Epistasis

Epistasis refers to the phenomenon in which the fitness effect of a mutation at one genetic locus depends on the genotype at one or more other loci. The term was coined by William Bateson in 1909 in the context of gene interaction ("standing upon"), but its significance for molecular evolution and evolutionary theory is far broader than Bateson's original usage.

Epistasis has two fundamental consequences for evolutionary dynamics. First, it means that fitness is not decomposable into independent per-locus contributions — the adaptive landscape is not additive, and the effect of any single mutation can only be understood in context. Second, it means that the set of mutations accessible by natural selection from any genotype is constrained by the current genetic background, making evolutionary trajectories path-dependent.

The fitness landscape framing makes this concrete: in a landscape shaped by strong epistasis, sequences that differ by two mutations may differ greatly in fitness while intermediate single-mutant sequences are low-fitness valleys. Evolution cannot cross such valleys by sequential steps, even when the destination is superior to the starting point. This topological constraint on adaptive evolution — not merely the availability of mutations — is a major determinant of evolutionary trajectories at the molecular level.

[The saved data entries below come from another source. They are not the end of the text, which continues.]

-- ==== Sys2Proof/Laws/Ops.lean ====
section
/-! SUPPORT. What the shared operations of `Machine/Ops.lean` can do: what each leaves unchanged, and that memory keeps its
canonical form through each of them. -/

namespace Sys2Proof.Machine

open Sys2Proof.Safety

/-! ## Operations in flight (R48, R227) -/

/-- A raised flag changes the flags alone. -/
theorem Group.raiseFlag_frame (g : Group) (f : Option Nat) : g.raiseFlag f = { g with flags := (g.raiseFlag f).flags } := by
  cases f <;> rfl

/-- A lowered flag changes the flags alone. -/
theorem Group.lowerFlag_frame (g : Group) (f : Option Nat) : g.lowerFlag f = { g with flags := (g.lowerFlag f).flags } := by
  cases f <;> rfl

/-- A new operation changes the operations in flight, the flags and the acknowledgement counter, and is the last in flight. -/
theorem Group.addOp_frame (g : Group) (o : Op) :
    g.addOp o = { g with ops := g.ops ++ [o], flags := (g.addOp o).flags, acks := if o.counted then g.acks + 1 else g.acks } := by
  unfold Group.addOp
  rw [Group.raiseFlag_frame (g.raiseFlag o.flag), Group.raiseFlag_frame g]

/-- A buffered operation changes the commit buffer, the flags and the acknowledgement counter, and is the last in the buffer. -/
theorem Group.bufOp_frame (g : Group) (o : Op) :
    g.bufOp o = { g with cbuf := g.cbuf ++ [o], flags := (g.bufOp o).flags, acks := if o.counted then g.acks + 1 else g.acks } := by
  unfold Group.bufOp
  rw [Group.raiseFlag_frame (g.raiseFlag o.flag), Group.raiseFlag_frame g]

/-- A finished operation changes the operations in flight, the flags and the acknowledgement counter, and is in flight no more. -/
theorem Group.dropOp_frame (g : Group) (o : Op) :
    g.dropOp o = { g with ops := g.ops.filter (fun p => p.id != o.id), flags := (g.dropOp o).flags, acks := if o.counted then g.acks - 1 else g.acks } := by
  unfold Group.dropOp
  rw [Group.lowerFlag_frame (g.lowerFlag o.flag), Group.lowerFlag_frame g]

/-! ## Writes by any agent (R278) -/

/-- A note of a write changes what a path waits for, and nothing else of it. -/
theorem Path.noteWrite_frame (p : Path) (ls : List Nat) : p.noteWrite ls = { p with st := (p.noteWrite ls).st } := by
  unfold Path.noteWrite
  split <;> rfl

/-- A write changes memory and the watches of the paths, and nothing else. -/
theorem State.write_frame (s : State) (kvs : List (Nat × Byte)) :
    s.write kvs = { s with mem := s.mem.setAll kvs, groups := (s.write kvs).groups } := rfl

/-- A byte outside the written keys reads as before. -/
theorem State.get_write_other (s : State) (kvs : List (Nat × Byte)) (b : Nat) (w : Memory.wf s.mem = true) (h : ∀ p ∈ kvs, p.1 ≠ b) :
    (s.write kvs).mem.get b = s.mem.get b := Mem.get_setAll_other kvs w h

/-- A group keeps all but the watches of its paths through a write. -/
theorem State.group_write (s : State) (kvs : List (Nat × Byte)) (k : Nat) :
    (s.write kvs).groups[k]? = (s.groups[k]?).map fun g => g.noteWrite ((kvs.map fun q => lineOf q.1).eraseDups) := by
  simp [State.write]

/-! ## The caches of translations and windows (R326, R332) -/

/-- Contexts stay equal but for their window caches when one takes another's place that is. -/
theorem set_blankCaches (cs : List Context) (k : Nat) (c : Context) (h : blankCaches c = blankCaches (cs.getD k {})) :
    (cs.set k c).map blankCaches = cs.map blankCaches := by
  apply List.ext_getElem?
  intro n
  by_cases hn : n = k
  · subst hn
    by_cases hl : n < cs.length
    · have e : cs.getD n {} = cs[n] := by simp [hl]
      rw [e] at h
      simp [hl, h]
    · simp [Nat.not_lt.1 hl]
  · simp [List.getElem?_set_ne (Ne.symm hn)]

/-- A cached window changes the contexts' window caches alone. -/
theorem State.noteWin_frame (s : State) (slot va : Nat) :
    s.noteWin slot va = { s with ctxs := (s.noteWin slot va).ctxs } ∧ (s.noteWin slot va).ctxs.map blankCaches = s.ctxs.map blankCaches := by
  unfold State.noteWin
  simp only
  split
  · exact ⟨rfl, rfl⟩
  · exact ⟨rfl, set_blankCaches _ _ _ rfl⟩

/-- A translation that is held changes the two levels of translation buffers alone. -/
theorem State.noteTlb_frame (s : State) (cl slot va : Nat) : s.noteTlb cl slot va = { s with tlbs := (s.noteTlb cl slot va).tlbs } := by
  unfold State.noteTlb
  split <;> rfl

/-- Translations that are held change the translation buffers alone. -/
theorem State.noteTlbs_frame (cl slot : Nat) (vas : List Nat) : ∀ s : State,
    s.noteTlbs cl slot vas = { s with tlbs := (s.noteTlbs cl slot vas).tlbs } := by
  induction vas with
  | nil => intro s; rfl
  | cons v r ih =>
    intro s
    have e : s.noteTlbs cl slot (v :: r) = (s.noteTlb cl slot v).noteTlbs cl slot r := rfl
    rw [e, ih, State.noteTlb_frame]

/-- The translations and windows that an access used change the caches alone. -/
theorem State.noteAcc_frame (s : State) (g : Group) (sp : MSpace) (acc : List (Nat × Nat × Nat)) :
    s.noteAcc g sp acc = { s with ctxs := (s.noteAcc g sp acc).ctxs, tlbs := (s.noteAcc g sp acc).tlbs } ∧
      (s.noteAcc g sp acc).ctxs.map blankCaches = s.ctxs.map blankCaches := by
  cases sp with
  | x =>
    simp only [State.noteAcc]
    induction acc generalizing s with
    | nil => exact ⟨rfl, rfl⟩
    | cons p r ih =>
      obtain ⟨h1, h2⟩ := State.noteWin_frame s g.slot p.2.1
      obtain ⟨h3, h4⟩ := ih (s.noteWin g.slot p.2.1)
      rw [List.foldl_cons]
      refine ⟨?_, h4.trans h2⟩
      rw [h3, h1]
  | _ => simp only [State.noteAcc]; rw [State.noteTlbs_frame]; exact ⟨rfl, rfl⟩

/-! ## The vector, the records and the freeze (R330, R331, R346, R347) -/

/-- The vector changes its context's fields alone. -/
theorem State.raiseMsix_frame (s : State) (slot : Nat) : s.raiseMsix slot = { s with ctxs := (s.raiseMsix slot).ctxs } := by
  unfold State.raiseMsix
  simp only
  split <;> rfl

@[simp] theorem State.raiseMsix_mem (s : State) (slot : Nat) : (s.raiseMsix slot).mem = s.mem := by rw [State.raiseMsix_frame]
@[simp] theorem State.raiseMsix_groups (s : State) (slot : Nat) : (s.raiseMsix slot).groups = s.groups := by rw [State.raiseMsix_frame]

/-- A freeze changes the contexts alone: no memory, no group. -/
theorem State.freeze_frame (s : State) (slot code master who addr pc : Nat) :
    s.freeze slot code master who addr pc = { s with ctxs := (s.freeze slot code master who addr pc).ctxs } := by
  unfold State.freeze
  simp only
  split
  · rw [State.raiseMsix_frame]; rfl
  · rfl
  · rfl

@[simp] theorem State.freeze_mem (s : State) (slot code master who addr pc : Nat) : (s.freeze slot code master who addr pc).mem = s.mem := by
  rw [State.freeze_frame]
@[simp] theorem State.freeze_groups (s : State) (slot code master who addr pc : Nat) :
    (s.freeze slot code master who addr pc).groups = s.groups := by rw [State.freeze_frame]

/-- A record is two writes, then the vector (R346). -/
theorem State.writeRec_eq (s : State) (slot : Nat) (r : Rec) :
    ∃ kvs h n, (s.writeRec slot r).2 = ((s.write kvs).writeNum h 4 n).raiseMsix slot := ⟨_, _, _, rfl⟩

/-- A record changes memory, the watches of paths and the context's vector, and nothing else. -/
theorem State.writeRec_frame (s : State) (slot : Nat) (r : Rec) : (s.writeRec slot r).2 =
    { s with mem := (s.writeRec slot r).2.mem, groups := (s.writeRec slot r).2.groups, ctxs := (s.writeRec slot r).2.ctxs } := by
  obtain ⟨kvs, h, n, e⟩ := State.writeRec_eq s slot r
  rw [e, State.raiseMsix_frame]
  rfl

/-- A fatal or notice record changes memory, the watches of paths and the context's vector, and nothing else. -/
theorem State.post_frame (s : State) (slot : Nat) (r : Rec) :
    s.post slot r = { s with mem := (s.post slot r).mem, groups := (s.post slot r).groups, ctxs := (s.post slot r).ctxs } := by
  unfold State.post
  simp only
  split
  · exact State.writeRec_frame s slot r
  · rfl

/-! ## Memory keeps its canonical form -/

theorem State.wf_writeV {s t : State} {cl slot va n v : Nat} (h : s.writeV cl slot va n v = .ok t) (w : Memory.wf s.mem = true) :
    Memory.wf t.mem = true := by
  unfold State.writeV at h
  split at h
  · cases h; exact State.wf_write _ _ w
  · cases h

theorem State.wf_writeRec (s : State) (slot : Nat) (r : Rec) (w : Memory.wf s.mem = true) : Memory.wf (s.writeRec slot r).2.mem = true := by
  obtain ⟨kvs, h, n, e⟩ := State.writeRec_eq s slot r
  rw [e, State.raiseMsix_mem]
  exact State.wf_writeNum _ _ _ _ (State.wf_write _ _ w)

theorem State.wf_post (s : State) (slot : Nat) (r : Rec) (w : Memory.wf s.mem = true) : Memory.wf (s.post slot r).mem = true := by
  unfold State.post
  simp only
  split
  · exact State.wf_writeRec s slot r w
  · exact State.wf_writeNum _ _ _ _ w

theorem State.wf_writeFrame (s : State) (g : Group) (f : Frame) (save : Bool) (ents : List REntry) (ps : List Path)
    (w : Memory.wf s.mem = true) : Memory.wf (s.writeFrame g f save ents ps).mem = true := by
  unfold State.writeFrame
  exact State.wf_writeBytes _ _ _ (State.wf_writeBytes _ _ _ (State.wf_writeBytes _ _ _ w))

theorem State.wf_syncHstate (s : State) (gi n : Nat) (w : Memory.wf s.mem = true) : Memory.wf (s.syncHstate gi n).mem = true := by
  unfold State.syncHstate
  split
  · split
    · exact State.wf_writeNum _ _ _ _ w
    · exact w
  · exact w

/-- A replayable record leaves memory as it was, or as `writeRec` leaves it (R347). -/
theorem State.postReplayable_mem (s : State) (gi : Nat) :
    (s.postReplayable gi).mem = s.mem ∨ ∃ slot r, (s.postReplayable gi).mem = (s.writeRec slot r).2.mem := by
  unfold State.postReplayable
  split
  · split
    · simp only
      split
      · exact .inr ⟨_, _, by rw [State.setG_mem, State.setCtx_mem]⟩
      · exact .inl rfl
    · exact .inl rfl
  · exact .inl rfl

theorem State.wf_postReplayable (s : State) (gi : Nat) (w : Memory.wf s.mem = true) : Memory.wf (s.postReplayable gi).mem = true := by
  obtain h | ⟨slot, r, h⟩ := State.postReplayable_mem s gi
  · rw [h]; exact w
  · rw [h]; exact State.wf_writeRec s slot r w

theorem State.wf_stopReplayable (s : State) (gi : Nat) (f : FaultInfo) (pc pid : Nat) (w : Memory.wf s.mem = true) :
    Memory.wf (s.stopReplayable gi f pc pid).mem = true := by
  unfold State.stopReplayable
  exact State.wf_postReplayable _ gi (by rw [State.mapG_mem]; exact w)

/-- A fatal record and its freeze keep memory's canonical form (R340). -/
theorem State.wf_fatal (s : State) (slot : Nat) (r : Rec) (code master who addr pc gi : Nat) (f : Group → Group)
    (w : Memory.wf s.mem = true) : Memory.wf (((s.post slot r).freeze slot code master who addr pc).mapG gi f).mem = true := by
  rw [State.mapG_mem, State.freeze_mem]
  exact State.wf_post _ _ _ w

theorem State.wf_deliver (s : State) (gi : Nat) (f : FaultInfo) (fpc : Nat) (w : Memory.wf s.mem = true) :
    Memory.wf (s.deliver gi f fpc).mem = true := by
  unfold State.deliver
  split
  · exact w
  · extract_lets tv cls marked code t
    split
    · exact State.wf_syncHstate _ _ _ (by rw [State.setG_mem]; exact w)
    · exact State.wf_fatal _ _ _ _ _ _ _ _ _ _ w

/-- Taking a trap keeps memory's canonical form (R339). -/
theorem State.wf_takeTrap (s : State) (gi : Nat) (w : Memory.wf s.mem = true) : Memory.wf (s.takeTrap gi).mem = true := by
  unfold State.takeTrap
  split
  · exact w
  · split
    · split
      · exact w
      · exact State.wf_deliver _ _ _ _ (State.wf_writeFrame _ _ _ _ _ _ (by rw [State.setG_mem]; exact w))
    · exact w

/-- A fault keeps memory's canonical form (R338). -/
theorem State.wf_raise (s : State) (gi : Nat) (f : FaultInfo) (fpc cpc pid : Nat) (w : Memory.wf s.mem = true) :
    Memory.wf (s.raise gi f fpc cpc pid).mem = true := by
  unfold State.raise
  split
  · exact w
  · split
    · exact State.wf_stopReplayable _ _ _ _ _ w
    · simpa using w
    · exact State.wf_takeTrap _ _ (by rw [State.setG_mem]; exact w)

/-- A load injected again changes its group, the identifiers and the caches, and nothing else (R344). -/
theorem State.inject_frame (s : State) (gi : Nat) (o : Op) : s.inject gi o =
    { s with groups := (s.inject gi o).groups, nextId := (s.inject gi o).nextId, ctxs := (s.inject gi o).ctxs, tlbs := (s.inject gi o).tlbs } := by
  unfold State.inject
  split
  · rfl
  · split
    · simp only
      rw [(State.noteAcc_frame _ _ _ _).1]
      rfl
    · rfl

theorem State.reinjectAll_mem (gi live : Nat) (rq : List (RqEntry × Nat)) : ∀ s : State, (s.reinjectAll gi live rq).mem = s.mem := by
  induction rq with
  | nil => intro s; rfl
  | cons p r ih =>
    intro s
    have e : ∀ x : State, x.reinjectAll gi live (p :: r) = State.reinjectAll (if live / 2 ^ p.2 % 2 = 1 ∧ (p.1.st = 1 ∨ p.1.st = 2) then
      x.inject gi p.1.op else x) gi live r := fun _ => rfl
    rw [e, ih]
    split
    · rw [State.inject_frame]
    · rfl

/-- A return from a trap keeps memory's canonical form (R351). -/
theorem State.wf_trapReturn (s : State) (gi : Nat) (w : Memory.wf s.mem = true) : Memory.wf (s.trapReturn gi).mem = true := by
  unfold State.trapReturn
  split
  · exact w
  · split
    · exact w
    · apply State.wf_syncHstate
      rw [State.reinjectAll_mem, State.setG_mem]
      exact w

/-- A timer keeps memory's canonical form (R29). -/
theorem State.wf_takeTimer (s : State) (gi : Nat) (w : Memory.wf s.mem = true) : Memory.wf (s.takeTimer gi).mem = true := by
  unfold State.takeTimer
  split
  · exact w
  · split
    · exact State.wf_syncHstate _ _ _ (by rw [State.setG_mem]; exact w)
    · split
      · exact w
      · exact State.wf_raise _ _ _ _ _ _ (by rw [State.setG_mem]; exact w)

end Sys2Proof.Machine
end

Empirically, epistasis is pervasive. Experimental studies using systematic combinatorial mutagenesis (deep mutational scanning) reveal that the distribution of mutational effects in proteins is heavily context-dependent. The same amino acid change can be neutral, beneficial, or lethal depending on what other amino acids are present at interacting positions.

That evolution is constrained by epistasis is not a peripheral technical point — it is the reason why the history of life is irreversible. The accessible future depends on the specific past, not merely on what sequences are theoretically superior.